Although each of the group’s members offered a unique, very simple motif (vertical stripes for Buren, horizontal ones for Parmentier, the circle for Mosset, paintbrush imprints for Toroni), each artist swapped his works for those of the others, with the asserted goal of getting rid of the notions of originality and uniqueness, traditionally linked to the definition of a work of art. BMPT was as ephemeral as it was polemical, only existing for one brief year in which five “Manifestations” took place, earning the group an explosion of media attention.
After the group disbanded in 1967, Toroni was the only member to remain absolutely faithful to his initial working method (Empreintes de pinceau n° 50 répétées à intervalles réguliers de 30 cm). Through the determination of an unchanged protocol based on a repetitive gesture, his work eluded questions of style, composition or virtuosity. Like the 1973 waxed canvas or the 1993 triptych, in which the imprints are spread over three different kinds of wood (pine, beech and oak), he abandoned the boundaries of the canvas and gradually made his mark on all possible mediums. Released from any material constraint, the artist soon invaded a wide variety of spaces (walls, floors, columns), showing them in a new light.
Buren was also quick to deploy his stripes beyond the initial canvas, presenting them in a variety of forms on all kinds of architectural elements, while restricting himself to a stripe width of 8.7 cm. While Parmentier continued his research after a break that lasted a few years (1968-1983), gradually giving up colour, Mosset continued his critical explorations of pictorial practice by various means. His search for autonomy in painting led him to experiment with monochromes, stripes and abstract signs. From 1977 to around 1985, colour as a pure perceptive datum became the sole principle of his work.

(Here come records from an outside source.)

-- ==== Sys2Proof/Laws/Access.lean ====
section
/-! SUPPORT. An access of a function in each of its outcomes, and a signalled vector. -/
namespace Sys2Proof.Machine

/-! ### Accesses of functions (R621, R622) -/

/-- An access that arrives at a served block and is permitted has its effect. -/
theorem access_done {s r : State} {f : Fn} {blk : Blk} {rd served : Bool} {target : Nat} (c : CanAccess s f blk rd) (hs : served = true) :
    access s f blk rd true served target r = some r := by
  unfold access; simp [c.1, c.2, hs]

/-- The same for a block that is always up where the function is the one the register is of. -/
theorem access_pf {s r : State} {f : Fn} {blk : Blk} {rd : Bool} {target : Nat} (c : CanAccess s f blk rd) (hp : isPf f = true) :
    access s f blk rd (isPf f) true target r = some r := by
  rw [hp]; exact access_done c rfl

/-- An access that is not permitted is a violation, counted, whatever its block is. -/
theorem access_violation {s r : State} {f : Fn} {blk : Blk} {rd served : Bool} {target : Nat} (h : linkOk s f = true) :
    access s f blk rd false served target r = some { violate s (fnCtx f) with resp := .violation } := by
  unfold access; simp [h]

/-- A permitted access to what is not served is a bus error. -/
theorem access_busError {s r : State} {f : Fn} {blk : Blk} {rd served : Bool} {target : Nat} (h : linkOk s f = true)
    (hb : (blkServed s f blk rd && served) = false) : access s f blk rd true served target r = some (busError s f target) := by
  unfold access; simp only [h, hb]; rfl

/-- An access whose link is down does not arrive. -/
theorem access_held {s r : State} {f : Fn} {blk : Blk} {rd ok served : Bool} {target : Nat} (h : linkOk s f = false) :
    access s f blk rd ok served target r = none := by
  unfold access; simp [h]

/-- Everything an access can come to. -/
theorem access_cases {s r u : State} {f : Fn} {blk : Blk} {rd ok served : Bool} {target : Nat}
    (h : access s f blk rd ok served target r = some u) :
    linkOk s f = true ∧ ((ok = false ∧ u = { violate s (fnCtx f) with resp := .violation })
      ∨ (ok = true ∧ (blkServed s f blk rd && served) = false ∧ u = busError s f target)
      ∨ (ok = true ∧ blkServed s f blk rd = true ∧ served = true ∧ u = r)) := by
  unfold access at h
  cases hl : linkOk s f <;> simp only [hl, Bool.not_true, Bool.not_false, if_true, Bool.false_eq_true, if_false, reduceCtorEq] at h
  refine ⟨rfl, ?_⟩
  cases ok <;> simp only [Bool.not_true, Bool.not_false, if_true, Bool.false_eq_true, if_false] at h
  · exact .inl ⟨rfl, (Option.some.inj h).symm⟩
  · cases hb : (blkServed s f blk rd && served) <;> simp only [hb, Bool.not_true, Bool.not_false, if_true, Bool.false_eq_true, if_false] at h
    · exact .inr (.inl ⟨rfl, rfl, (Option.some.inj h).symm⟩)
    · simp only [Bool.and_eq_true] at hb
      exact .inr (.inr ⟨rfl, hb.1, hb.2, (Option.some.inj h).symm⟩)

/-! ### MSI-X (R558, R574) -/

/-- A signal is the message or the pending bit. -/
theorem signal_signalled (s : State) (fn vec : Nat) : Signalled s (signal s fn vec) fn vec := by
  have hset : ∀ v, (∀ j, j ≠ fn → getFn (setFn s fn v) j = getFn s j) ∧ getFn (setFn s fn v) fn = v := by
    intro v; exact ⟨fun j hj => by rw [getFn_setFn, if_neg hj], by rw [getFn_setFn, if_pos rfl]⟩
  by_cases h : bitAt (sget 0 (getFn s fn).msix (16 * vec + 12)) 0 = false ∨ (getFn s fn).bme = false
  · have hs : signal s fn vec = setFn s fn { getFn s fn with pba := sset 0 (getFn s fn).pba vec 1 } := by
      unfold signal; rcases h with h | h
      · rw [if_pos (by rw [h]; rfl)]
      · rw [if_pos (by rw [h]; exact Bool.or_true _)]
    unfold Signalled; rw [if_pos h, hs]
    refine ⟨rfl, (hset _).1, ?_, fun v => ?_⟩
    · rw [(hset _).2]
    · rw [(hset _).2]; simp
  · have hs : signal s fn vec = { s with toHost := s.toHost ++ [.irq fn vec] } := by
      simp only [not_or, Bool.not_eq_false] at h
      unfold signal; rw [if_neg (by rw [h.1, h.2]; decide)]
    unfold Signalled; rw [if_neg h, hs]; exact ⟨rfl, rfl⟩

/-- A signal touches the functions and what waits for the host alone. -/
theorem signal_frame (s : State) (fn vec : Nat) : { signal s fn vec with fns := s.fns, toHost := s.toHost } = s := by
  unfold signal; dsimp only; split <;> rfl

end Sys2Proof.Machine
end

Among Mosset’s monochromes, his 1979 yellow canvas made for a unique addition. Acquired by a New York collector whose home Mosset and Andy Warhol visited in 1985, this work is the fruit of a spontaneous, unexpected collaboration between the two artists. After their host encouraged them to undertake a joint project, Warhol—known for playing on his fame by compulsively signing other people’s works—suddenly stood up and added his signature at the bottom of the canvas.